Well done! They look great.


----------



## Dlclose (Jun 26, 2011)

Cool! They turned out great!


----------



## quiltdaze37 (Nov 16, 2013)

Those are really beautiful!!!!!:/


----------



## KateWood (Apr 30, 2011)

Nice Socks, great first try


----------



## Roe (Feb 10, 2011)

They look great


----------



## AnnemariesKnitting (Oct 25, 2013)

Wow, well done :thumbup:


----------



## dagmargrubaugh (May 10, 2011)

Nicely done,


----------



## Ann745 (Oct 29, 2012)

Excellent job.


----------



## Irene P (Sep 20, 2013)

They look great - and soooo warm!!!


----------



## MissMagnolia (Apr 5, 2011)

Wow thank you all for your wonderful reply's.. Again these were made on my knitting machine. And yes there is a seam. But I watched a video on seaming and a good one to. Oh How I love You Tube.


----------



## KateWood (Apr 30, 2011)

I knit mine circular and also prefer the seam across the toe. Keep tweeking, it is an invisible seam. IMHO makes the very nicest looking socks. Can we see a pic of your side seams? How do they feel on? Do you have a ribber?


----------



## Linnee (Jan 19, 2014)

I have that goal! 

I have just dug my Bond out, but am missing one of the clamps and a couple of other things, but I found an old Bond (same era as mine---late 1980's) on Ebay and won the auction for $30 plus $15.00 shipping. 
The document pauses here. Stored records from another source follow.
-- ==== Sys2Proof/Laws/PerInstr.lean ====
section
/-! SUPPORT. Per-operation families (LAWS.json). `Selector`: the encoded word carries the operation's
selector, which the decoder's table gives back, and its byte operand (30_encoding.md R50, R51). -/

namespace Sys2Proof.Laws

/-- The two halves of a made word. -/
theorem sel_make (sel imm : Byte) : (OpWord.make sel imm).sel = sel := by
  refine BitVec.eq_of_getLsbD_eq fun k hk => ?_
  have h := @BitVec.getLsbD_append 8 8 (8 + k) sel imm
  rw [if_neg (by omega), Nat.add_sub_cancel_left] at h
  rw [OpWord.sel, BitVec.getLsbD_extractLsb', decide_eq_true hk, Bool.true_and]
  exact h

theorem imm_make (sel imm : Byte) : (OpWord.make sel imm).imm = imm := by
  refine BitVec.eq_of_getLsbD_eq fun k hk => ?_
  have h := @BitVec.getLsbD_append 8 8 k sel imm
  rw [if_pos hk] at h
  rw [OpWord.imm, BitVec.getLsbD_extractLsb', decide_eq_true hk, Bool.true_and, Nat.zero_add]
  exact h

/-- No two rows of the table of R51 share a selector. -/
theorem ofSel_sel (op : Op) : Op.ofSel op.sel = some op := by
  cases op <;> rfl

/-- The word of `i` carries the selector and the byte operand of `i`. -/
def Selector.Statement (i : Instr) : Prop :=
  Op.ofSel (OpWord.sel (encode i).1) = some i.op ∧ OpWord.imm (encode i).1 = i.imm

theorem Selector.all (i : Instr) : Selector.Statement i :=
  ⟨by rw [encode, sel_make, ofSel_sel], imm_make _ _⟩

theorem Selector.bvCreate (length : Nat) : Selector.Statement (.bvCreate length) := Selector.all _
theorem Selector.bvSet (v i : Nat) : Selector.Statement (.bvSet v i) := Selector.all _
theorem Selector.bvClr (v i : Nat) : Selector.Statement (.bvClr v i) := Selector.all _
theorem Selector.bvXor (v i : Nat) (b : Bit) : Selector.Statement (.bvXor v i b) := Selector.all _
theorem Selector.bvGet (v i : Nat) : Selector.Statement (.bvGet v i) := Selector.all _
theorem Selector.bmCreate (r c : Nat) : Selector.Statement (.bmCreate r c) := Selector.all _
theorem Selector.bmSet (m : MatRef) (r c : Nat) : Selector.Statement (.bmSet m r c) := Selector.all _
theorem Selector.bmClr (m : MatRef) (r c : Nat) : Selector.Statement (.bmClr m r c) := Selector.all _
theorem Selector.bmGet (m : MatRef) (r c : Nat) : Selector.Statement (.bmGet m r c) := Selector.all _
theorem Selector.bmFromData (l : Nat) (x : Byte) : Selector.Statement (.bmFromData l x) := Selector.all _
theorem Selector.bmToData (m : MatRef) : Selector.Statement (.bmToData m) := Selector.all _
theorem Selector.bmMul (a b : MatRef) : Selector.Statement (.bmMul a b) := Selector.all _
theorem Selector.encode (n : Nibble) : Selector.Statement (.encode n) := Selector.all _
theorem Selector.decode (w : Byte) : Selector.Statement (.decode w) := Selector.all _
theorem Selector.syndrome (w : Byte) : Selector.Statement (.syndrome w) := Selector.all _
theorem Selector.lookup (k : Nibble) : Selector.Statement (.lookup k) := Selector.all _
theorem Selector.correct (e : Entry) (w : Byte) : Selector.Statement (.correct e w) := Selector.all _
theorem Selector.extract (w : Byte) : Selector.Statement (.extract w) := Selector.all _
theorem Selector.hamInit : Selector.Statement .hamInit := Selector.all _

end Sys2Proof.Laws
end

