theorem Codec.lookup_row :
    ∀ p : Fin 8, Codec.lookup Constants.rom.errTab (rowIndices.getD p 0) = .pos p := by decide

/-- Settles O37: LOOKUP delivers the table's entry, and the table of R16 is known at all sixteen indices. -/
theorem lookupResult : Obligations.LookupResult := by
  unfold Obligations.LookupResult
  intro s hs
  have performs := s.performs_lookup
  rw [hs] at performs
  exact ⟨Codec.lookup_zero ▸ performs 0, fun idx h => Codec.lookup_uncorrectable idx h ▸ performs idx,
    fun p => Codec.lookup_row p ▸ performs _⟩

/-! ### Decoding an encoded nibble -/

/-- Every row of `G`, in the order in which the decoder reads a codeword, is orthogonal to every column of
`HT`. -/
theorem gOne_orthogonal_htOne :
    ∀ i < 4, ∀ c < 4, xorSum 8 (fun k => gOne i (7 - k) && htOne k c) = false := by decide

theorem Codec.cell_syndrome_encode (v : Nibble) {c : Nat} (hc : c < 4) :
    (Codec.product (Codec.rowOf 8 (Codec.encode Constants.rom.G v)) Constants.rom.HT).cell 0 c =
      false := by
  rw [Codec.cell_syndrome _ hc]
  calc xorSum 8 (fun k => (Codec.encode Constants.rom.G v).getLsbD k && htOne k c)
      = xorSum 8 (fun k => xorSum 4 fun i => v.getLsbD i && (gOne i (7 - k) && htOne k c)) :=
        xorSum_congr fun k hk => by
          rw [Codec.getLsbD_encode v hk, Bool.and_comm, ← xorSum_and_left]
          exact xorSum_congr fun i _ => by ac_rfl
    _ = xorSum 4 (fun i => v.getLsbD i && xorSum 8 fun k => gOne i (7 - k) && htOne k c) := by
        rw [xorSum_comm]
        simp only [xorSum_and_left]
    _ = xorSum 4 (fun _ => false) := xorSum_congr fun i hi => by
        rw [gOne_orthogonal_htOne i hi c hc, Bool.and_false]
    _ = false := xorSum_false 4

theorem Codec.syndrome_encode (v : Nibble) :
    Codec.syndrome Constants.rom.HT (Codec.encode Constants.rom.G v) = 0 := by
  simp [Codec.syndrome, BitMatrix.toData4, Codec.cell_syndrome_encode v]

/-- The code is systematic: the left half of `G` is the identity. -/
theorem Codec.extract_encode (v : Nibble) :
    Codec.extract (Codec.encode Constants.rom.G v) = v := by
  refine BitVec.eq_of_getLsbD_eq fun i hi => ?_
  rw [Codec.getLsbD_extract _ hi, Codec.getLsbD_encode v (by omega)]
  interval_cases i <;> simp [xorSum, gOne]

theorem Codec.decode_encode (v : Nibble) :
    Codec.decode Constants.rom.HT Constants.rom.errTab (Codec.encode Constants.rom.G v) =
      (.ok, v) := by
  rw [Codec.decode_eq, Codec.syndrome_encode, Codec.lookup_zero, Codec.correct_noerr,
    Codec.extract_encode]

/-- Settles O42: a codeword has syndrome 0, which the table answers with `NOERR`, and its high nibble is the
nibble encoded. -/
theorem decodeOfEncodeRoundTrip : Obligations.DecodeOfEncodeRoundTrip := by
  unfold Obligations.DecodeOfEncodeRoundTrip
  intro s v hs
  refine ⟨_, _, exec_encode v s, rfl, ?_⟩
  have performs := (s.deliver (.codeword (Codec.encode s.consts.G v))).performs_decode
    (Codec.encode s.consts.G v)
  simpa only [State.deliver_consts, hs, Codec.decode_encode] using performs

end Sys2Proof.Machine
end

section
/-! What an operation delivers changes nothing for the next one (60_exceptions.md R128; 10_state.md R26):
states that differ only in what was delivered are alike for every shared operation, and so for every
operation. -/

namespace Sys2Proof.Machine

/-! ### Shared operations -/

section
variable {s t : State} (h : OnlyDelivers s t)
include h

/-- Delivering overwrites all that such states differ in. -/
theorem OnlyDelivers.deliver_eq (r : Result) : t.deliver r = s.deliver r := by
  obtain ⟨consts, vectors, matrices, pending, config, draws⟩ := h
  simp only [State.deliver, consts, vectors, matrices, pending, config, draws]

theorem OnlyDelivers.next_deliver_eq (r : Result) :
    (.next (t.deliver r) : Out) = .next (s.deliver r) := by
  rw [h.deliver_eq]

theorem OnlyDelivers.addVector (V : BitVector) : OnlyDelivers (s.addVector V) (t.addVector V) :=
  { h with vectors := congrArg (· ++ [V]) h.vectors }

theorem OnlyDelivers.addMatrix (M : BitMatrix) : OnlyDelivers (s.addMatrix M) (t.addMatrix M) :=
  { h with matrices := congrArg (· ++ [M]) h.matrices }

theorem OnlyDelivers.putVector (v : Nat) (V : BitVector) :
    OnlyDelivers (s.putVector v V) (t.putVector v V) :=
  { h with vectors := congrArg (·.set v V) h.vectors }

theorem OnlyDelivers.putMatrix (n : Nat) (M : BitMatrix) :
    OnlyDelivers (s.putMatrix n M) (t.putMatrix n M) :=
  { h with matrices := congrArg (·.set n M) h.matrices }

theorem OnlyDelivers.withConsts (C : Constants) :
    OnlyDelivers { s with consts := C } { t with consts := C } :=
  { h with consts := rfl }

theorem OnlyDelivers.allocFails_eq : t.allocFails = s.allocFails := by
  rw [State.allocFails, State.allocFails, h.config, h.draws]

theorem OnlyDelivers.drawn : OnlyDelivers s.drawn t.drawn := by
  unfold State.drawn
  rw [h.config]
  split
  · exact { h with config := rfl, draws := congrArg (· + 1) h.draws }
  · exact h

theorem OnlyDelivers.installVector_eq (V? : Option BitVector) :
    t.installVector V? = s.installVector V? := by
  cases V? with
  | none => exact h.deliver_eq _
  | some V =>
    simp only [State.installVector, h.allocFails_eq, h.vectors, h.drawn.deliver_eq,
      (h.drawn.addVector V).deliver_eq]

theorem OnlyDelivers.installMatrix_eq (M? : Option BitMatrix) :
    t.installMatrix M? = s.installMatrix M? := by
  cases M? with
  | none => exact h.deliver_eq _
  | some M =>
    simp only [State.installMatrix, h.allocFails_eq, h.matrices, h.drawn.deliver_eq,
      (h.drawn.addMatrix M).deliver_eq]

theorem OnlyDelivers.undefinedBehaviour_eq (p : Precondition) :
    t.undefinedBehaviour p = s.undefinedBehaviour p := by
  rw [State.undefinedBehaviour, State.undefinedBehaviour, h.config]

theorem OnlyDelivers.matrix?_eq (m : MatRef) : t.matrix? m = s.matrix? m := by
  cases m <;> simp only [State.matrix?, h.consts, h.matrices]

/-- An operand denotes the same thing in both, so an access ends alike when what follows it does. -/
theorem OnlyDelivers.onBit_eq {v i : Nat} {k k' : BitVector → Out} (hk : ∀ V, k' V = k V) :
    t.onBit v i k' = s.onBit v i k := by
  simp only [State.onBit, State.vector?, h.vectors, h.undefinedBehaviour_eq, hk]

theorem OnlyDelivers.onMatrix_eq {m : MatRef} {k k' : BitMatrix → Out} (hk : ∀ M, k' M = k M) :
    t.onMatrix m k' = s.onMatrix m k := by
  simp only [State.onMatrix, h.matrix?_eq, hk]

theorem OnlyDelivers.onWritableCell_eq {m : MatRef} {r c : Nat} {k k' : Nat → BitMatrix → Out}
    (hk : ∀ n M, k' n M = k n M) : t.onWritableCell m r c k' = s.onWritableCell m r c k := by
  simp only [State.onWritableCell, h.matrices, h.undefinedBehaviour_eq, hk]

/-! ### Every operation -/

/-- No operation reads `result` or the ports (10_state.md R26, decision D15). -/
theorem OnlyDelivers.exec_eq (i : Instr) : exec i t = exec i s := by
  cases i with
  | bvCreate length => exact congrArg Host.Outcome.next (h.installVector_eq _)
  | bvSet v k => exact h.onBit_eq fun V => (h.putVector v _).next_deliver_eq _
  | bvClr v k => exact h.onBit_eq fun V => (h.putVector v _).next_deliver_eq _
  | bvXor v k value => exact h.onBit_eq fun V => (h.putVector v _).next_deliver_eq _
  | bvGet v k => exact h.onBit_eq fun V => h.next_deliver_eq _
  | bmCreate rows cols => exact congrArg Host.Outcome.next (h.installMatrix_eq _)
  | bmSet m r c => exact h.onWritableCell_eq fun n M => (h.putMatrix n _).next_deliver_eq _
  | bmClr m r c => exact h.onWritableCell_eq fun n M => (h.putMatrix n _).next_deliver_eq _
  | bmGet m r c =>
    exact h.onMatrix_eq fun M => by rw [h.deliver_eq, h.undefinedBehaviour_eq]
  | bmFromData length byte =>
    simp only [exec, execBmFromData, h.allocFails_eq, h.installMatrix_eq, h.undefinedBehaviour_eq]
  | bmToData m =>
    exact h.onMatrix_eq fun M => by rw [h.deliver_eq, h.undefinedBehaviour_eq]
  | bmMul a b =>
    exact h.onMatrix_eq fun A => h.onMatrix_eq fun B => by
      rw [h.allocFails_eq, h.installMatrix_eq, h.undefinedBehaviour_eq]
  | encode n => rw [exec_encode, exec_encode, h.consts, h.deliver_eq]
  | decode w => simp only [exec, execDecode, h.consts, h.deliver_eq]
  | syndrome w => simp only [exec, execSyndrome, h.consts, h.deliver_eq]
  | lookup idx => simp only [exec, execLookup, h.consts, h.deliver_eq]
  | correct e w => exact h.next_deliver_eq _
  | extract w => exact h.next_deliver_eq _
  | hamInit => exact (h.withConsts Constants.build).next_deliver_eq _

end

/-- Settles O46: DECODE only delivers, whatever its status, and no operation reads what was delivered. -/
theorem errStatusIsAResult : Obligations.ErrStatusIsAResult := by
  unfold Obligations.ErrStatusIsAResult
  intro s w
  obtain ⟨t, exec_eq, only, result, -, -⟩ := s.performs_decode w
  exact ⟨t, _, _, exec_eq, result, only.pending, only.exec_eq⟩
I read a lot of reviews on 'The Ultimate Sweater Machine' and it sounds flimsier than the original Bond, so I lucked out. It will allow me to extend the needle bed on mine, as well as providing me with a couple extra table clamps and tools that I'm missing. I can't wait to get started!


----------



## draboo (Dec 23, 2013)

Great job on da sox,eh? I have tried a pattern from Diana Sullivan that was meant for the standard machine and used it on the bulky with disastrous results. Must try again on standard machine!


----------



## 30Knitter (Apr 9, 2012)

Very nice for your first pair. Good luck on the next.


----------



## MissMagnolia (Apr 5, 2011)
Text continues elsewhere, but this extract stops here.